Stored data
-- ==== Sys2Proof/Machine/Flags.lean ====
section
/-! DEFINITION. The flags of P and every flag computation: the named flag-set operation (spec 10_state.md R21
to R24), the adder, the compare, the shifts and the rotates of `alu_8bit` (44_arithmetic.md R125, R129;
45_logic_shift.md R142 to R146). -/

namespace Sys2Proof.Machine

/-- The fields of P (10_state.md R21). -/
inductive Flag where
  | N | V | B2 | B | D | I | Z | C
  deriving DecidableEq, Repr

/-- The bit of each field (R21). -/
def Flag.bit : Flag → Nat
  | .N => 7
  | .V => 6
  | .B2 => 5
  | .B => 4
  | .D => 3
  | .I => 2
  | .Z => 1
  | .C => 0

/-- `get(f)`: `P[k] = 1` (R22). -/
def getFlag (p : Byte) (f : Flag) : Bool := p.getLsbD f.bit

/-- `set(f, b)`: `P | (1 << k)` or `P & ~(1 << k)` (R22). -/
def putFlag (p : Byte) (f : Flag) (b : Bool) : Byte :=
  if b then p ||| ((1 : Byte) <<< f.bit) else p &&& ~~~((1 : Byte) <<< f.bit)

/-- A flag of the machine. -/
def State.flag (s : State) (f : Flag) : Bool := getFlag s.p f

/-- Write one flag of the machine (R22). -/
def State.setFlag (f : Flag) (b : Bool) (s : State) : State := s.setP (putFlag s.p f b)

/-- `SetZN(r)`: Z when r is zero, N from bit 7 of r (R23). -/
def setZN (r : Byte) (s : State) : State := (s.setFlag .Z (r == 0)).setFlag .N r.msb

/-- What the adder answers: the sum reduced to a byte, the carry out, the overflow. -/
structure Sum where
  result : Byte
  carry : Bool
  overflow : Bool
  deriving DecidableEq, Repr

/-- `AddCore(a, m, cin)`: the full 9-bit sum and its reduction (44_arithmetic.md R125). -/
def addCore (a m : Byte) (cin : Bool) : Sum :=
  let exact := a.toNat + m.toNat + cin.toNat
  let r := BitVec.ofNat 8 exact
  { result := r, carry := decide (255 < exact), overflow := (a.msb == m.msb) && (r.msb != a.msb) }

/-- Write a sum to A and its flags C, V, Z, N (R127, R128). -/
def takeSum (r : Sum) (s : State) : State :=
  setZN r.result (((s.setA r.result).setFlag .C r.carry).setFlag .V r.overflow)

/-- `Compare(r, m)`: C, Z, N and no register (44_arithmetic.md R129). -/
def compareFlags (r m : Byte) (s : State) : State :=
  ((s.setFlag .C (decide (m.toNat ≤ r.toNat))).setFlag .Z (r == m)).setFlag .N (r - m).msb

/-- The flags of BIT: Z from `A & m`, N and V from bits 7 and 6 of m (45_logic_shift.md R142). -/
def bitFlags (m : Byte) (s : State) : State :=
  ((s.setFlag .Z ((s.a &&& m) == 0)).setFlag .N (m.getLsbD 7)).setFlag .V (m.getLsbD 6)

/-- What a shift or rotate answers: the byte and the bit shifted out, the new C. -/
structure Shifted where
  result : Byte
  carry : Bool
  deriving DecidableEq, Repr

/-- ASL (45_logic_shift.md R143). -/
def shiftLeft (v : Byte) : Shifted := ⟨v <<< 1, v.getLsbD 7⟩

/-- LSR (45_logic_shift.md R144). -/
def shiftRight (v : Byte) : Shifted := ⟨v >>> 1, v.getLsbD 0⟩

/-- ROL, with the old carry in bit 0 (45_logic_shift.md R145). -/
def rotateLeft (cin : Bool) (v : Byte) : Shifted :=
  ⟨(v <<< 1) ||| (if cin then 0x01 else 0x00), v.getLsbD 7⟩

/-- ROR, with the old carry in bit 7 (45_logic_shift.md R146). -/
def rotateRight (cin : Bool) (v : Byte) : Shifted :=
  ⟨(v >>> 1) ||| (if cin then 0x80 else 0x00), v.getLsbD 0⟩

/-- The flags of a shift or rotate: C, then Z and N from the result (R143 to R146). -/
def shiftFlags (r : Shifted) (s : State) : State := setZN r.result (s.setFlag .C r.carry)

end Sys2Proof.Machine
end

§ **Exercise prompt**: Set down only the lines above that fall between the line holding "machine (R22). -/" and the line holding "def takeSum (r", inclusive, keeping each exact.

§ **Task result**:
/-- Write one flag of the machine (R22). -/
def State.setFlag (f : Flag) (b : Bool) (s : State) : State := s.setP (putFlag s.p f b)

/-- `SetZN(r)`: Z when r is zero, N from bit 7 of r (R23). -/
def setZN (r : Byte) (s : State) : State := (s.setFlag .Z (r == 0)).setFlag .N r.msb

/-- What the adder answers: the sum reduced to a byte, the carry out, the overflow. -/
structure Sum where
  result : Byte
  carry : Bool
  overflow : Bool
  deriving DecidableEq, Repr

/-- `AddCore(a, m, cin)`: the full 9-bit sum and its reduction (44_arithmetic.md R125). -/
def addCore (a m : Byte) (cin : Bool) : Sum :=
  let exact := a.toNat + m.toNat + cin.toNat
  let r := BitVec.ofNat 8 exact
  { result := r, carry := decide (255 < exact), overflow := (a.msb == m.msb) && (r.msb != a.msb) }

/-- Write a sum to A and its flags C, V, Z, N (R127, R128). -/
def takeSum (r : Sum) (s : State) : State :=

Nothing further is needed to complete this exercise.